Первое эссе посвящено природе. Об авторе я ничего раньше не слышала, но впервые за долгое время меня успокаивает такое чтение. Вот уже несколько страниц он описывает озеро: рябь, блики солнца на воде, крошечную гальку на берегу.
Потом переходит к плаванию и невесомости; все это мне знакомо. Я бы даже осмелилась выйти на мороз, будь у меня ключи от закрытого бассейна. Если бы я могла начинать и заканчивать в нем каждый день этого одинокого месяца, мне было бы гораздо лучше. Но я не могу. Так что читаю дальше. Автор пишет, что природа позволяет нам побыть наедине с собой. Что озера и леса существуют и у нас в голове. Закройте глаза, говорит он, и ступайте туда.
Я закрываю глаза. Обогреватель выключается, и я жду, куда приведут меня мысли.
Постепенно перед глазами возникает картинка: песок, прибрежные водоросли и обкатанные водой осколки. Чайки и песчанки. Раскатистый звук, а потом — волны, которые стремительно обрушиваются на берег и отступают назад, растворяясь в океане и небе. Я открываю глаза. Это уж слишком.
За окном луна сияет серебром. На блокнот падает свет настольной лампы: сейчас это единственная горящая лампочка на сотни комнат общежития.

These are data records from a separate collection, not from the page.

theorem witness_DraughtChannels :
    (let src : Src := .i3c; let f : FireboxNo := 2; let n : BitVec 4 := 11;
      let s : State := {sB with mem := [(0x22000000, 4)], chans := [(0x2B, {st := .run, burst := some {n := 3}, left := 6, desc := dsc 0 0 0x11000000 0x11000001 6, src := 0x11000000, dst := 0x11000001})]};
      let m : Nat := 3; let ks : List Nat := span 0x11000000 3; let ls : List Nat := span 0x11000001 3;
      let ws : List Word := [0x400, 0, 0]; (up s = true) ∧ (s.safe.on = false) ∧ (drRuns (BitVec.toNat f) s = true) ∧
      (chBusy (chan (chNo (BitVec.toNat f) n.toNat) s) = true) ∧ (chIdle (chan (chNo (BitVec.toNat f) n.toNat) s) = false) ∧
      ((chan (chNo (BitVec.toNat f) n.toNat) s).fetching = false) ∧
      ((chan (chNo (BitVec.toNat f) n.toNat) s).st = DrSt.run) ∧ ((chan (chNo (BitVec.toNat f) n.toNat) s).bound = none) ∧
      ((chan (chNo (BitVec.toNat f) n.toNat) s).burst = some { n := m }) ∧
      (2 * m ≤ (chan (chNo (BitVec.toNat f) n.toNat) s).left) ∧ (0 < m) ∧
      ((dstSide (chan (chNo (BitVec.toNat f) n.toNat) s).desc).kind = 0) ∧
      (List.map (fun x => drPlace (BitVec.toNat f) (dstSide (chan (chNo (BitVec.toNat f) n.toNat) s).desc).deep x s) (sideAddrs (dstSide (chan (chNo (BitVec.toNat f) n.toNat) s).desc).mode (dstSide (chan (chNo (BitVec.toNat f) n.toNat) s).desc).csize (chan (chNo (BitVec.toNat f) n.toNat) s).dst m) = List.map Place.mem ls) ∧
      (ls.Nodup) ∧ ((srcSide (chan (chNo (BitVec.toNat f) n.toNat) s).desc).kind = 0) ∧
      (List.map (fun x => drPlace (BitVec.toNat f) (srcSide (chan (chNo (BitVec.toNat f) n.toNat) s).desc).deep x s) (sideAddrs (srcSide (chan (chNo (BitVec.toNat f) n.toNat) s).desc).mode (srcSide (chan (chNo (BitVec.toNat f) n.toNat) s).desc).csize (chan (chNo (BitVec.toNat f) n.toNat) s).src m) = List.map Place.mem ks) ∧
      (wordsAt ks ws s)) ∧
    (let f : FireboxNo := 2; let n : BitVec 4 := 11;
      let s : State := {sB with chans := [(0x2B, {st := .halted, err := 6, latched := true})]}; (up s = true) ∧
      (s.safe.on = false) ∧ (drRuns (BitVec.toNat f) s = true) ∧ (chBusy (chan (chNo (BitVec.toNat f) n.toNat) s) = false) ∧
      ((chan (chNo (BitVec.toNat f) n.toNat) s).needDesc = false) ∧
      ((chan (chNo (BitVec.toNat f) n.toNat) s).st = DrSt.halted) ∧
      ((chan (chNo (BitVec.toNat f) n.toNat) s).bound = none) ∧ (5 ≤ (chan (chNo (BitVec.toNat f) n.toNat) s).err.toNat) ∧
      ((chan (chNo (BitVec.toNat f) n.toNat) s).burst = none)) ∧
    (let f : FireboxNo := 2; let n : BitVec 4 := 11;
      let s : State := setRgs (bDr 2) (chOfs 0x2B 2) [0x1100, 0x8] {sB with chans := [(0x2B, {st := .run, fetching := true})], mem := (List.range 16).map fun i => (0x22000010 + i, if i == 12 then 1 else if i == 4 || i == 8 then 0x11 else if i == 9 then 1 else 0)};
      let m : Nat := 0x11000008; let ws : List Word := [0,0,0x1100,0,0x1101,0,0x100,0]; (up s = true) ∧
      (s.safe.on = false) ∧ (drRuns (BitVec.toNat f) s = true) ∧ (chBusy (chan (chNo (BitVec.toNat f) n.toNat) s) = true) ∧
      (chIdle (chan (chNo (BitVec.toNat f) n.toNat) s) = true) ∧
      ((chan (chNo (BitVec.toNat f) n.toNat) s).fetching = true) ∧ (chDesc (chNo (BitVec.toNat f) n.toNat) s % 8 = 0) ∧
      (drPlace (BitVec.toNat f) false (chDesc (chNo (BitVec.toNat f) n.toNat) s) s = Place.mem m) ∧
      (wordsAt (span m 8) ws s) ∧ ((chan (chNo (BitVec.toNat f) n.toNat) s).part = false) ∧
      (descCheck (BitVec.toNat f) ws s = 0)) ∧
    (let f : FireboxNo := 2; let n : BitVec 4 := 11; let v : Word := 0x8043;
      let s : State := setRg (bDr 2) (chOfs 0x2B 0xB) 0x0202 {sB with sch := [(256+64+3, {st := .active, entry := some (0xA000, 0), curCnt := 77, curAddr := 0x12345678, more := 3})]};
      let e : Word × Word := ((0xA000,0):Word×Word); (up s = true) ∧ (s.safe.on = false) ∧
      (drRuns (BitVec.toNat f) s = true) ∧ (bit v 15 = true) ∧ ((chan (chNo (BitVec.toNat f) n.toNat) s).st = DrSt.idle) ∧
      ((sch (128 * BitVec.toNat f + 16 * fld v 6 4 + fld v 3 0) s).entry = some e) ∧
      ((sch (128 * BitVec.toNat f + 16 * fld v 6 4 + fld v 3 0) s).st = SchSt.active) ∧ (entDir e = 1) ∧
      (bit (rg (chBlk (chNo (BitVec.toNat f) n.toNat)) (chOfs (chNo (BitVec.toNat f) n.toNat) 11) s) 15 = false) ∧
      (0 < (sch (128 * BitVec.toNat f + 16 * fld v 6 4 + fld v 3 0) s).curCnt) ∧
      (fifoMine (BitVec.toNat f) (FifoId.idx (bindFifo (rg (chBlk (chNo (BitVec.toNat f) n.toNat)) (chOfs (chNo (BitVec.toNat f) n.toNat) 11) s) false)) false s = true)) ∧
    (let f : FireboxNo := 2; let n : BitVec 4 := 11;
      let s : State := setRgs (bDr 2) (chOfs 0x2B 2) [0x1100, 0x8] {sB with chans := [(0x2B, {st := .run, fetching := true})]};
      let m : Nat := 0x11000008; let ws : List Word := [0,0,0,0,0,0,0,0]; (up s = true) ∧ (s.safe.on = false) ∧
      (drRuns (BitVec.toNat f) s = true) ∧ (chBusy (chan (chNo (BitVec.toNat f) n.toNat) s) = true) ∧
      ((chan (chNo (BitVec.toNat f) n.toNat) s).fetching = true) ∧ (chDesc (chNo (BitVec.toNat f) n.toNat) s % 8 = 0) ∧
      (drPlace (BitVec.toNat f) false (chDesc (chNo (BitVec.toNat f) n.toNat) s) s = Place.mem m) ∧
      (wordsAt (span m 8) ws s) ∧ (descCheck (BitVec.toNat f) ws s ≠ 0)) ∧
    (let src : Src := .i3c; let f : FireboxNo := 2; let n : BitVec 4 := 11;
      let s : State := {sB with chans := [(0x2B, {st := .run, left := 100, desc := dsc 0 0 0x11000000 0x11010000 100, src := 0x11000000, dst := 0x11010000})]};
      let m : Nat := 8; (up s = true) ∧ (s.safe.on = false) ∧ (drRuns (BitVec.toNat f) s = true) ∧
      ((chan (chNo (BitVec.toNat f) n.toNat) s).bound = none) ∧ (drReady (chNo (BitVec.toNat f) n.toNat) s = some m) ∧
      (engineBusy (chNo (BitVec.toNat f) n.toNat) s = false) ∧
      (drChoose (BitVec.toNat f) s = some (chNo (BitVec.toNat f) n.toNat)) ∧
      (onFlue (BitVec.toNat f) (readsDeep (chan (chNo (BitVec.toNat f) n.toNat) s)) (burstReads (chan (chNo (BitVec.toNat f) n.toNat) s) { n := m }) s = false)) ∧
    (let src : Src := .i3c; let f : FireboxNo := 2; let n : BitVec 4 := 11; let b : Burst := {n := 3, ws := [1,2,3]};
      let s : State := {sB with chans := [(0x2B, {st := .halted, err := 6, burst := some {n := 3, ws := [1,2,3]}, left := 6, desc := dsc 0 0 0x11000000 0x11000001 6, src := 0x11000000, dst := 0x11000001})]};
      (up s = true) ∧ (s.safe.on = false) ∧ (drRuns (BitVec.toNat f) s = true) ∧
      ((chan (chNo (BitVec.toNat f) n.toNat) s).st = DrSt.halted) ∧
      ((chan (chNo (BitVec.toNat f) n.toNat) s).bound = none) ∧ (5 ≤ (chan (chNo (BitVec.toNat f) n.toNat) s).err.toNat) ∧
      ((chan (chNo (BitVec.toNat f) n.toNat) s).burst = some b) ∧
      ((chan (chNo (BitVec.toNat f) n.toNat) s).latched = false) ∧ (b.sent = false) ∧
      (onFlue (BitVec.toNat f) (readsDeep (chan (chNo (BitVec.toNat f) n.toNat) s)) (burstReads (chan (chNo (BitVec.toNat f) n.toNat) s) b) s = false)) ∧
    (let f : FireboxNo := 2; let n : BitVec 4 := 11; let q : Nat := 8; let ws : List FWord := [{w := 9}, {w := 8}];
      let rest : List FWord := [{w := 7}]; let m : Nat := 2; let ls : List Nat := span 0x11000001 2;
      let s : State := {sB with fifos := [(8, {q := [{w := 9}, {w := 8}, {w := 7}], rsv := 2})], chans := [(0x2B, {st := .run, burst := some {n := 2}, left := 6, desc := dsc 0x4000 0x0100 0 0x11000001 6, dst := 0x11000001})]};
      (up s = true) ∧ (s.safe.on = false) ∧ (drRuns (BitVec.toNat f) s = true) ∧
      ((chan (chNo (BitVec.toNat f) n.toNat) s).fetching = false) ∧
      ((chan (chNo (BitVec.toNat f) n.toNat) s).st = DrSt.run) ∧ ((chan (chNo (BitVec.toNat f) n.toNat) s).bound = none) ∧
      ((chan (chNo (BitVec.toNat f) n.toNat) s).burst = some { n := m }) ∧
      (2 * m ≤ (chan (chNo (BitVec.toNat f) n.toNat) s).left) ∧ (0 < m) ∧
      ((dstSide (chan (chNo (BitVec.toNat f) n.toNat) s).desc).kind = 0) ∧
      (List.map (fun x => drPlace (BitVec.toNat f) (dstSide (chan (chNo (BitVec.toNat f) n.toNat) s).desc).deep x s) (sideAddrs (dstSide (chan (chNo (BitVec.toNat f) n.toNat) s).desc).mode (dstSide (chan (chNo (BitVec.toNat f) n.toNat) s).desc).csize (chan (chNo (BitVec.toNat f) n.toNat) s).dst m) = List.map Place.mem ls) ∧
      (ls.Nodup) ∧
      (sideFifo (srcSide (chan (chNo (BitVec.toNat f) n.toNat) s).desc).kind (srcSide (chan (chNo (BitVec.toNat f) n.toNat) s).desc).res false = some q) ∧
      ((fifo q s).q = ws ++ rest) ∧ (ws.length = m) ∧ ((ws.any fun w => w.eop) = false)) := by
  refine ⟨?_, ?_, ?_, ?_, ?_, ?_, ?_, ?_⟩
  all_goals first | decide +kernel | (simp only [placesAt, wordsAt, loadsAt]; decide +kernel)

Я составляю список того, чем можно заняться после отъезда Мейбл:
Начинать утро с чтения «Нью-Йорк Таймс» в интернете
Покупать еду
Варить супы
Ездить на автобусе в торговый центр / библиотеку / кафе
Читать про одиночество
Медитировать
Смотреть документалки
Слушать подкасты
Искать новую музыку…
Я наполняю чайник водой из-под крана в ванной и завариваю лапшу. Пока я ее жую, загружается аудиокнига о медитации для начинающих. Включаю ее.
Отпускаю все мысли.
Позже я пытаюсь уснуть, но не могу перестать думать. Все кружится, точно в водовороте: слова Ханны о медитации и бродвейских мюзиклах; смотритель, от которого мне может понадобиться «что угодно»; Мейбл, которая как-то доберется сюда — в дом, где я теперь живу, и снова вдруг войдет в мою жизнь. Я даже не представляю, как скажу ей «привет». Не знаю, как буду себя вести: смогу ли улыбнуться, да и должна ли. Все эти мысли проносятся у меня в голове под беспрестанные щелчки обогревателя, и, чем сильнее усталость, тем громче кажутся звуки.
Наконец я зажигаю прикроватную лампу и беру сборник эссе.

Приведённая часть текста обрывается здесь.